Work instruction:
What appears from the first line of the data below through the line containing "state and of", both included, should be copied exactly, and nothing else.

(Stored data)
>>>>

-- ==== Sys2Proof/Machine/CutList.lean ====
section
/-! DEFINITION. Cut lists (R53 to R57, R282 to R288): the block catalogue, parameter records, reading a cut-list section and
its checks, and what a load does. -/

namespace Sys2Proof.Machine

/-! ### The catalogue (R285) -/

/-- What the catalogue gives a block at its CHANNELS and SIZE_PARAM: cost without the call overhead, bytes of state and of
the parameter record, whether it uses AUX_BUS, whether it may carry the SERVICE flag (R288). -/
structure Cat where
  cost    : Nat
  state   : Nat
  params  : Nat
  aux     : Bool
  service : Bool
deriving DecidableEq, Repr

/-- A block without channels or size to choose. -/
def Cat.fixed (c s : Nat) (cost state params : Nat) (aux service : Bool) : Option Cat :=
  if c = 1 ∧ s = 0 then some ⟨cost, state, params, aux, service⟩ else none

/-- The catalogue: none for a BLOCK_TYPE, CHANNELS or SIZE_PARAM outside it. -/
def catalogue (ty c s : Nat) : Option Cat :=
  match ty with
  | 0x01 => if 1 ≤ c ∧ c ≤ 32 ∧ s = 0 then some ⟨12 * c, 8 * c, 4 + 4 * c, false, false⟩ else none
  | 0x02 => if 1 ≤ c ∧ c ≤ 32 ∧ 1 ≤ s ∧ s ≤ 16 then some ⟨18 * s * c, 16 * s * c, 4 + 20 * s, false, false⟩ else none
  | 0x03 => if 1 ≤ c ∧ c ≤ 8 ∧ 1 ≤ s ∧ s ≤ 512 then
      some ⟨(c * (400 + 22 * s) + 9) / 10, 4 * c * (s + 8), 4 + 4 * s, false, false⟩ else none
  | 0x04 => Cat.fixed c s 30 64 16 false false
  | 0x05 => Cat.fixed c s 60 64 8 false false
  | 0x06 => Cat.fixed c s 90 64 20 false false
  | 0x07 => Cat.fixed c s 90 64 20 false false
  | 0x08 => Cat.fixed c s 400 512 28 true true
  | 0x09 => Cat.fixed c s 9600 32768 16 true true
  | 0x0A => Cat.fixed c s 3200 8192 4 false false
  | 0x0B => Cat.fixed c s 40 64 36 false true
  | 0x0C => Cat.fixed c s 300 1024 16 false true
  | 0x0D => Cat.fixed c s 1800 2048 16 false true
  | 0x0E => Cat.fixed c s 2100 1024 12 false true
  | 0x0F => Cat.fixed c s 30 64 8 false false
  | 0x10 => Cat.fixed c s 20 64 4 false false
  | _ => none

/-- A record's length padded to 32 bytes (R282). -/
def pad32 (n : Nat) : Nat := (n + 31) / 32 * 32

/-! ### Parameter records (R286, R289, R291) -/

/-- A signed 16-bit level alone in its word, from a to b. -/
def levelIn (w : Nat) (a b : Int) : Bool := w < 65536 && decide (a ≤ signedOf 16 w) && decide (signedOf 16 w ≤ b)

/-- A number from a to b. -/
def numIn (w a b : Nat) : Bool := a ≤ w && w ≤ b

/-- The words of a TONE's notes from note k on; `ended` after the note whose FREQ is 0 (R286). -/
def notesOk : List Nat → Bool → Bool
  | f :: d :: rest, ended =>
    (if ended || f == 0 then f == 0 && d == 0
     else numIn f 20 20000 && numIn (d % 65536) 1 65535 && numIn (d / 65536) 0 240) && notesOk rest (ended || f == 0)
  | _, _ => true

/-- Every field of a record lies in the range that the catalogue gives, reserved bits zero (R286). -/
def recordOk (ty : Nat) (w : List Nat) : Bool :=
  let g (k : Nat) : Nat := (w[k]?).getD 0
  match ty with
  | 0x01 => g 0 < 256 && (w.drop 1).all (fun x => x < 2 ^ 17 && !gainClamped (x % 65536))
  | 0x02 => g 0 == 0
  | 0x03 => g 0 == 0
  | 0x04 => g 0 % 64 == 0 && numIn (g 1) 64 16384 && g 1 % 64 == 0 && g 2 + 8 ≤ g 1 && g 2 ≤ 12000 && g 3 == 0
  | 0x05 => levelIn (g 0) (-12288) 0 && numIn (g 1) 1 1000
  | 0x06 => levelIn (g 0) (-15360) 0 && numIn (g 1) 10 200 && numIn (g 2 % 65536) 1 1000 && numIn (g 2 / 65536) 10 50000 &&
      numIn (g 3) 0 6144 && g 4 == 0
  | 0x07 => levelIn (g 0) (-10240) (-1536) && numIn (g 1 % 65536) 0 7680 && levelIn (g 1 / 65536) (-7680) 0 &&
      numIn (g 2) 1 200 && levelIn (g 3) (-23040) (-7680) && g 4 == 0
  | 0x08 => levelIn (g 0) (-23040) 0 && numIn (g 1) 0 200 && numIn (g 2) 0 5120 && numIn (g 3 % 65536) 1 1000 &&
      numIn (g 3 / 65536) 1 1000 && levelIn (g 4) (-15360) 5120 && g 5 % 16 == 0 && g 6 == 0
  | 0x09 => numIn (g 0 % 512) 0 480 && numIn (bitsAt (g 0) 14 13) 0 2 && g 0 < 2 ^ 15 &&
      (levelIn (g 1) (-23040) (-12800) || g 1 == 0x8000) && g 2 % 16 == 0 && g 3 == 0
  | 0x0A => numIn (g 0) 0 6144
  | 0x0B => levelIn (g 0) (-23040) 0 && notesOk (w.drop 1) false
  | 0x0C => g 0 % 4096 == 0 && levelIn (g 1) (-23040) 3072 && g 2 % 16 == 0 && g 3 == 0
  | 0x0D => g 0 % 4096 == 0 && levelIn (g 1) (-23040) 3072 && g 2 % 16 == 0 && g 3 == 0
  | 0x0E => g 0 % 256 == 0 && ((List.range 9).map (fun k => 256 * 2 ^ k)).contains (g 1) && g 2 % 16 == 0
  | 0x0F => numIn (g 0) 1 6000 && g 1 % 16 == 0
  | 0x10 => g 0 ≤ 7
  | _ => false

/-- Little-endian words of bytes. -/
def wordsOf : List Byte → List Nat
  | a :: b :: c :: d :: rest => leVal [a, b, c, d] :: wordsOf rest
  | _ => []

/-! ### The section (R53, R54, R55) -/

/-- Reasons of R67. -/
abbrev XPT_ORDER : Nat := 0x01
/-- R67. -/
abbrev XPT_RANGE : Nat := 0x02
/-- R67. -/
abbrev XPT_LATE_CAP : Nat := 0x03
/-- R67. -/
abbrev XPT_SIZE : Nat := 0x04
/-- R67. -/
abbrev CUT_BUDGET : Nat := 0x05
/-- R67. -/
abbrev CUT_FORMAT : Nat := 0x06
/-- R67. -/
abbrev CUT_MEMORY : Nat := 0x07
/-- R67. -/
abbrev STREAM_TABLE : Nat := 0x08
/-- R67. -/
abbrev ZONE_REF : Nat := 0x09
/-- R67. -/
abbrev PIN_CONFLICT : Nat := 0x0A
/-- R67. -/
abbrev POWER_LIMIT : Nat := 0x0B
/-- R67. -/
abbrev DPOOL_FULL : Nat := 0x0C
/-- R67. -/
abbrev PROT_AREA : Nat := 0x0D
/-- R67. -/
abbrev STATE_REASON : Nat := 0x0E

/-- The index for the section as a whole (R418). -/
def wholeCut : Nat := 0xFFFFFF

/-- A failing check: its reason and index (R418). -/
abbrev Bad := Nat × Nat

/-- The descriptors of one engine's list from offset `at_` on, records from `rec` on: each with whether its reserved bytes,
its flags and its padding are as they must be; none where they do not fill the list exactly. Where a block is outside the catalogue its record has no
length: the list is judged at that descriptor, in its engine's turn (R55), and what follows it is not read. -/
def cutDescs (rd : Nat → Nat → Nat) (byteAt : Nat → Byte) (n stop : Nat) : Nat → Nat → Nat → Except Bad (List (Desc × Bool))
  | 0, _, rec => if rec = stop then .ok [] else .error (CUT_FORMAT, wholeCut)
  | k + 1, at_, rec =>
    let ty := rd at_ 1
    let c := rd (at_ + 4) 1
    let sz := rd (at_ + 6) 2
    let flags := rd (at_ + 1) 1
    let desc (bytes : List Byte) : Desc := ⟨n, ty, bitAt flags 1, rd (at_ + 2) 2, c, sz, rd (at_ + 8) 2, rd (at_ + 0x0A) 2, rd (at_ + 0x0C) 4,
      rd (at_ + 0x10) 4, rd (at_ + 0x14) 4, rd (at_ + 0x18) 4, rd (at_ + 0x1C) 2, bytes⟩
    match catalogue ty c sz with
    | none => if stop < rec then .error (CUT_FORMAT, wholeCut) else .ok [(desc [], false)]
    | some cat =>
      if stop < rec + pad32 cat.params then .error (CUT_FORMAT, wholeCut)
      else
        let padZero := (List.range (pad32 cat.params - cat.params)).all (fun j => byteAt (rec + cat.params + j) == 0)
        let d := desc ((List.range cat.params).map (fun j => byteAt (rec + j)))
        let clean := padZero && flags < 4 && rd (at_ + 5) 1 == 0 && rd (at_ + 0x1E) 2 == 0
        match cutDescs rd byteAt n stop k (at_ + 32) (rec + pad32 cat.params) with
        | .error e => .error e
        | .ok ds => .ok ((d, clean) :: ds)

/-- The header rules of R53, with the engine fields: offset, count, reserved, cost, local memory. -/
def cutHeaderOk (rd : Nat → Nat → Nat) (len rev : Nat) (eng : List (Nat × Nat × Nat × Nat × Nat)) : Bool :=
  let mask := rd 0x06 1
  0xA0 ≤ len && rd 0 4 == 0x4355544C && rd 4 2 == 0x0100 && rd 7 1 == 0 && rd 8 4 == rev && rd 0x0C 4 == len &&
  rd 0x10 4 == (eng.map (fun e => e.2.1)).sum && rd 0x14 12 == 0 &&
  eng.zipIdx.all (fun e =>
    e.1.2.2.1 == 0 && e.1.2.1 ≤ 1024 &&
    (if bitAt mask e.2 then e.1.1 % 32 == 0 && 0xA0 ≤ e.1.1 && e.1.1 ≤ len && e.1.2.2.2.2 ≤ 524288
     else e.1.1 == 0 && e.1.2.1 == 0 && e.1.2.2.2.1 == 0 && e.1.2.2.2.2 == 0))

/-- Where an engine's list ends (R282): at the next list, or the section's end. Lists at one offset follow one another, the empty ones, by engine
number, before one with instances. A list is its offset, its count and its engine. -/
def listEnd (lists : List (Nat × Nat × Nat)) (e : Nat × Nat × Nat) (len : Nat) : Nat :=
  ((lists.filter (fun o => decide (e.1 < o.1) ||
    (o.1 == e.1 && o.2.2 != e.2.2 && (o.2.1 != 0 || (e.2.1 == 0 && decide (e.2.2 < o.2.2)))))).map (·.1)).min?.getD len

/-- A section read as a cut list: its descriptors with their form flags, or the first rule of the header and layout that it
breaks. -/
def parseCut (rd : Nat → Nat → Nat) (byteAt : Nat → Byte) (len rev : Nat) : Except Bad (Cut × List (Desc × Bool)) :=
  let eng := (List.range 8).map (fun n =>
    (rd (0x20 + 16 * n) 4, rd (0x24 + 16 * n) 2, rd (0x26 + 16 * n) 2, rd (0x28 + 16 * n) 4, rd (0x2C + 16 * n) 4))
  if !cutHeaderOk rd len rev eng then .error (CUT_FORMAT, wholeCut)
  else
    let mask := rd 0x06 1
    let held := eng.zipIdx.filter (fun e => bitAt mask e.2)
    let lists := held.foldl (fun (a : Except Bad (List (Desc × Bool))) e =>
      match a with
      | .error x => .error x
      | .ok ds =>
        let stop := listEnd (held.map (fun o => (o.1.1, o.1.2.1, o.2))) (e.1.1, e.1.2.1, e.2) len
        match cutDescs rd byteAt e.2 stop e.1.2.1 e.1.1 (e.1.1 + 32 * e.1.2.1) with
        | .error x => .error x
        | .ok l => .ok (ds ++ l)) (.ok [])
    match lists with
    | .error x => .error x
    | .ok ds => .ok (⟨ds.map (·.1), mask, eng.map (·.2.2.2.1), eng.map (·.2.2.2.2)⟩, ds)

<<<<

Written reply:
-- ==== Sys2Proof/Machine/CutList.lean ====
section
/-! DEFINITION. Cut lists (R53 to R57, R282 to R288): the block catalogue, parameter records, reading a cut-list section and
its checks, and what a load does. -/

namespace Sys2Proof.Machine

/-! ### The catalogue (R285) -/

/-- What the catalogue gives a block at its CHANNELS and SIZE_PARAM: cost without the call overhead, bytes of state and of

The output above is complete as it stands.